On the other hand, this trend is supported by a 6% increase in investor deposits at the end of Q4 2023, reaching 82 trillion VND. This figure has also increased by 30% since the beginning of 2023, surpassing the deposit growth of the banking system (+13.2%).

Interestingly, the increase in investor deposits and margin lending somewhat contradicts the turnover decline of the three stock exchanges in Q4 (down 25% QoQ). This indicates that although investors were more cautious in late 2023, most of them chose to stay in the market due to the ongoing low interest rates on savings and expectations of early recovery in other major investment channels.

External funds will return after the Lunar New Year holiday

VDSC believes that the temporarily “sideline” funds will return after the lunar new year holiday, especially when there is more active movement of large funds, which have a market-leading impact on blue-chip stocks in the upcoming period with the news flow of the 2024 shareholders’ meetings.

Moreover, the sharp unexpected decline in the more attractive investment opportunities in the market may also reactivate this waiting money.

After the Q4 2023 financial statements, the 12-month profit growth rate increased by 7% compared to the end of Q3 2023, further affirming that business activities have bottomed out in the mid-2023 period. VDSC expects the effectiveness of the central bank’s liquidity loosening policies and the acceleration of public investment in 2023 by policymakers will be more evident in 2024.

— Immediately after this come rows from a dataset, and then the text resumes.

-- ==== Sys2Proof/Machine/ImageOps.lean ====
section
/-! DEFINITION. The apply pass (R355, R360): what each record puts in force, the Jacquard stores (R159, R160, R164, R168), and the values
that the motion domains take (R360, R374, R377). -/

namespace Sys2Proof.Machine

/-! ### DEVICE, PORT, POOLS, LU, QUEUEING -/

def applyDevice (d : DeviceRec) (s : State) : State :=
  let s1 := (s.setF Reg.GLB_GEOM Fld.GLB_GEOM_HDA d.hdas.toNat).setF Reg.GLB_GEOM Fld.GLB_GEOM_ACT d.acts.toNat
  { s1.setF Reg.CREEL_RES Fld.CREEL_RES_SIZE d.resSize with cfg := { s1.cfg with dev := ⟨d.serial, d.devName, d.idleT, d.tjLim⟩ } }

def applyPort (p : Nat) (r : PortRec) (s : State) : State :=
  (s.setReg (Reg.SAS_ADDR_LO p) (r.addr.setWidth 32)).setReg (Reg.SAS_ADDR_HI p) ((r.addr >>> 32).setWidth 32)

/-- Base and size of every pool; one the record does not list is unused. -/
def applyPools (l : List (Nat × Nat)) (s : State) : State :=
  (List.range 64).foldl (fun s p =>
    let e := l.getD p (0, 0)
    (s.setF (bank p Reg.CREEL_POOL_BASE) Fld.CREEL_POOL_BASE_BASE e.1).setF (bank p Reg.CREEL_POOL_SIZE) Fld.CREEL_POOL_SIZE_SIZE e.2) s

/-- An LU as the model keeps it; a format that FORMAT UNIT has set stays (R181). -/
def luCfgOf (formats : List (Nat × Nat × Nat)) (u : Nat) (r : LuRec) : LuCfg :=
  let f := (aget formats u).getD (r.pifmt, r.ptype)
  { lu := u, zbase := r.zbase
    runs := (luRuns r).map (fun x => ⟨x.count, x.act, x.head, x.rz, x.ztype == 1, x.first⟩)
    pool := r.pool, minBob := r.minBob, maxBob := r.maxBob, minCtx := r.minCtx, maxCtx := r.maxCtx
    weight := r.weight, maxOpen := r.maxOpen, pifmt := f.1, ptype := f.2, modes := r.modes }

def applyLu (u : Nat) (r : LuRec) (s : State) : State :=
  let s1 := s.setReg (bank u Reg.INT_LU_BOB) (BitVec.ofNat 32 (r.minBob % 65536 + 65536 * (r.maxBob % 65536)))
  let s2 := s1.setReg (bank u Reg.INT_LU_CTX) (BitVec.ofNat 32 (r.minCtx % 65536 + 65536 * (r.maxCtx % 65536)))
  (s2.setF (bank u Reg.INT_LU_USE_BOB) Fld.INT_LU_USE_BOB_POOL r.pool).setF (bank u Reg.SCH_LU_WT) Fld.SCH_LU_WT_WT r.weight

def applyLus (l : List (Nat × LuRec)) (s : State) : State :=
  l.foldl (fun s e => applyLu e.1 e.2 s) { s with cfg := { s.cfg with lus := l.map (fun e => luCfgOf s.zones.formats e.1 e.2) } }

def applyQueueing (q : QueueRec) (s : State) : State :=
  ((((s.setReg Reg.INT_CFG q.intCfg).setReg Reg.INT_ACT_CFG q.actCfg).setReg Reg.SCH_CFG q.schCfg).setReg Reg.SCH_CFG2 q.schCfg2).setReg
    Reg.SCH_BG_CFG q.bgCfg

/-- The records that the apply pass takes first (R355). -/
def applyFirst (f : ImageFile) (s : State) : State :=
  let s1 := f.recs.foldl (fun s r => match r.body with
    | .device d => applyDevice d s
    | .port p => applyPort r.index p s
    | .pools l => applyPools l s
    | _ => s) s
  f.recs.foldl (fun s r => match r.body with | .queueing q => applyQueueing q s | _ => s) (applyLus (lusIn f.recs) s1)

/-! ### Pools -/

/-- Bobbins of a range that are taken. -/
def State.takenIn (s : State) (base size : Nat) : Nat := (List.range size).countP (fun i => s.bobOwned (base + i))

/-- Every bobbin is free (R247): FREE is SIZE, and FREE_ALL is the sum. -/
def allFree (s : State) : State :=
  let s1 := s.setF Reg.CREEL_STAT Fld.CREEL_STAT_FREE_ALL 0
  (List.range 64).foldl (fun s p => setFree p (s.poolSize p) (s.setF (bank p Reg.CREEL_POOL_FREE) Fld.CREEL_POOL_FREE_FREE 0)) s1

/-- Pool ranges that a live activation changes (R236): FREE follows the bobbins still taken, and every list is threaded anew. -/
def movePools (old : List (Nat × Nat)) (oldRes : Nat) (s : State) : State :=
  let now := (List.range 64).map (fun p => (s.listBase p, s.listSize p))
  if now == old && s.getF Reg.CREEL_RES Fld.CREEL_RES_SIZE == oldRes then s else
  let s1 := (List.range 64).foldl (fun s p =>
    setFree p (s.listSize p - s.takenIn (s.listBase p) (s.listSize p)
      - s.getF (bank p Reg.CREEL_POOL_CREDIT) Fld.CREEL_POOL_CREDIT_CREDIT) s) s
  showRebuild { s1 with creel := { s1.creel with pools := Vector.ofFn (fun p : Fin 65 => ⟨[], none, decide (0 < s1.listSize p.val)⟩) } }

/-! ### Jacquard stores (R160, R168) -/

/-- What the image's JACQUARD records put into store q; of two that name it the later one stands. -/
def progOf (l : List ImgRec) (q : Nat) : Option Prog :=
  l.foldl (fun p r => match r.body with
    | .jacquard l => match jqParse (kindPick r.index) l with
      | some j => if j.mask.getLsbD q then some (bankOf (kindPick r.index) j) else p
      | none => p
    | _ => p) none

/-- The order in which stores are filled (R160). -/
def fillOrder : List (Fin 64) :=
  (List.finRange 64).filter (fun q => 48 ≤ q.val) ++ (List.finRange 64).filter (fun q => 16 ≤ q.val && q.val < 48)
    ++ (List.finRange 64).filter (fun q => q.val < 16)

/-- The unit a store belongs to is configured. -/
def State.storeUsed (s : State) (q : Fin 64) : Bool :=
  match storeUnit q with | .act a => s.hasAct a | .hda h => s.hasHda h | _ => false

/-- Write an active bank, with its shadow, and start the sequencer at word 0 (R159, R160). -/
def fillActive (fills : List BankCheck) (q : Fin 64) (p : Prog) (s : State) : State :=
  let s1 := (writeShadow s.jq[q].slot q (isPick q) p s).modStore q (fun t => { t with
    active := some p, running := true, held := false, pc := 0, lcnt := 0, flags := 0#4, armed := false, waitIdle := false })
  if bankPasses fills q (isPick q) p then setFailed q false s1 else failStore q (s1.modStore q (fun t => { t with running := false }))

/-- Write a staging bank, with its shadow in the second slot (R164). One that fails its check twice is not valid, and the store-failure source is
raised; the active bank and its sequencer are not touched (DEDUCED, log entry 47, from R164 beside R159). -/
def fillStaging (fills : List BankCheck) (q : Fin 64) (p : Prog) (s : State) : State :=
  let ok := bankPasses fills q (isPick q) p
  let s1 := (writeShadow (!s.jq[q].slot) q (isPick q) p s).modStore q (fun t => { t with staging := some p, stgValid := ok, armed := false, waitIdle := false })
  if ok then s1 else raise 0xAA (storeUnit q) s1

/-- Stores of an image at power-on (R160). -/
def fillAll (f : ImageFile) (fills : List BankCheck) (s : State) : State :=
  fillOrder.foldl (fun s q => match progOf f.recs q.val with
    | some p => if s.storeUsed q then fillActive fills q p s else s
    | none => s) s

/-- Stores of an image at its verification (R164). -/
def stageAll (f : ImageFile) (fills : List BankCheck) (s : State) : State :=
  fillOrder.foldl (fun s q => match progOf f.recs q.val with
    | some p => if s.storeUsed q then fillStaging fills q p s else s
    | none => s) s

/-- The active shadow of every running store is rebuilt (R168), when the loader restarts. -/
def rebuildShadows (s : State) : State :=
  fillOrder.foldl (fun s q => match s.jq[q].active with
    | some p => if s.jq[q].running then writeShadow s.jq[q].slot q (isPick q) p s else s
    | none => s) s

/-- Stores at a loader restart (R168): a running store keeps its bank, and is staged where the image's version
differs; one that is empty, as the framer stores are after the reset, is written straight. -/
def restartStores (f : ImageFile) (fills : List BankCheck) (s : State) : State :=
  let s1 := fillOrder.foldl (fun s q => match progOf f.recs q.val with
    | none => s
    | some p =>
      if !s.storeUsed q then s else
      match s.jq[q].active with
      | none => fillActive fills q p s
      | some x =>
        if x.ver = p.ver then s else fillStaging fills q p s) s
  if s1.jq.toList.any (fun t => t.stgValid) then armStores (s1.setF Reg.JQ_ACT Fld.JQ_ACT_SWAP_TMO 10) else s1

/-! ### Values of the motion domains -/

def stageOf (c : StageCfg) : Stage := ⟨c.b0, c.b1, c.b2, c.a1, c.a2, c.ex, 0, 0, 0, 0⟩

/-- A loop as the image gives it, with cleared delay lines (R101, R103). -/
def loopOf (l : List StageCfg) : Loop :=
  { nstage := l.length
    stages := Vector.ofFn (fun i : Fin 12 => match l[i.val]? with | some c => stageOf c | none => stageNone)
    bypass := 0#12, stageSat := 0#12, outSat := false, waiting := [] }

def loopsOf (c : LoopsCfg) : Vector Loop 4 := Vector.ofFn (fun i : Fin 4 => loopOf (c.loops.getD i.val []))

def scuLoopsOf (l : List ImgRec) (h : Nat) : Option LoopsCfg :=
  l.findSome? (fun r => match r.body with | .scuLoops c => if r.index = h then some c else none | _ => none)
def acuLoopsOf (l : List ImgRec) (a : Nat) : Option LoopsCfg :=
  l.findSome? (fun r => match r.body with | .acuLoops c => if r.index = a then some c else none | _ => none)

/-- A SPINDLE record: the parameters, TARGET and OBS_CFG. -/
def applySpindle (h : Hda) (c : SpindleCfg) (s : State) : State :=
  let s1 := { s with cfg := { s.cfg with spin := s.cfg.spin.set h c } }
  ((s1.setF (Reg.SCU_CTRL h) Fld.SCU_CTRL_TARGET c.target).setF (Reg.SCU_OBS_CFG h) Fld.SCU_OBS_CFG_RES_THR c.resThr).setF
    (Reg.SCU_OBS_CFG h) Fld.SCU_OBS_CFG_RES_N c.resN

The overall P/E ratio is estimated at 13.6x, compared to the nearly 14x at the end of last year. VDSC’s observations indicate that at this P/E level, there will be no significant pressure from foreign investors. Therefore, market corrections are opportunities for astute investors to accumulate industry-leading stocks with the potential for a quick recovery after the economic recovery.

Furthermore, for Q1 2024, the analysts believe that the story of rising commodity prices may continue to attract attention. The ongoing decline in prices of dairy products or soybeans could significantly improve the profitability of food and beverage companies compared to the same period in 2023.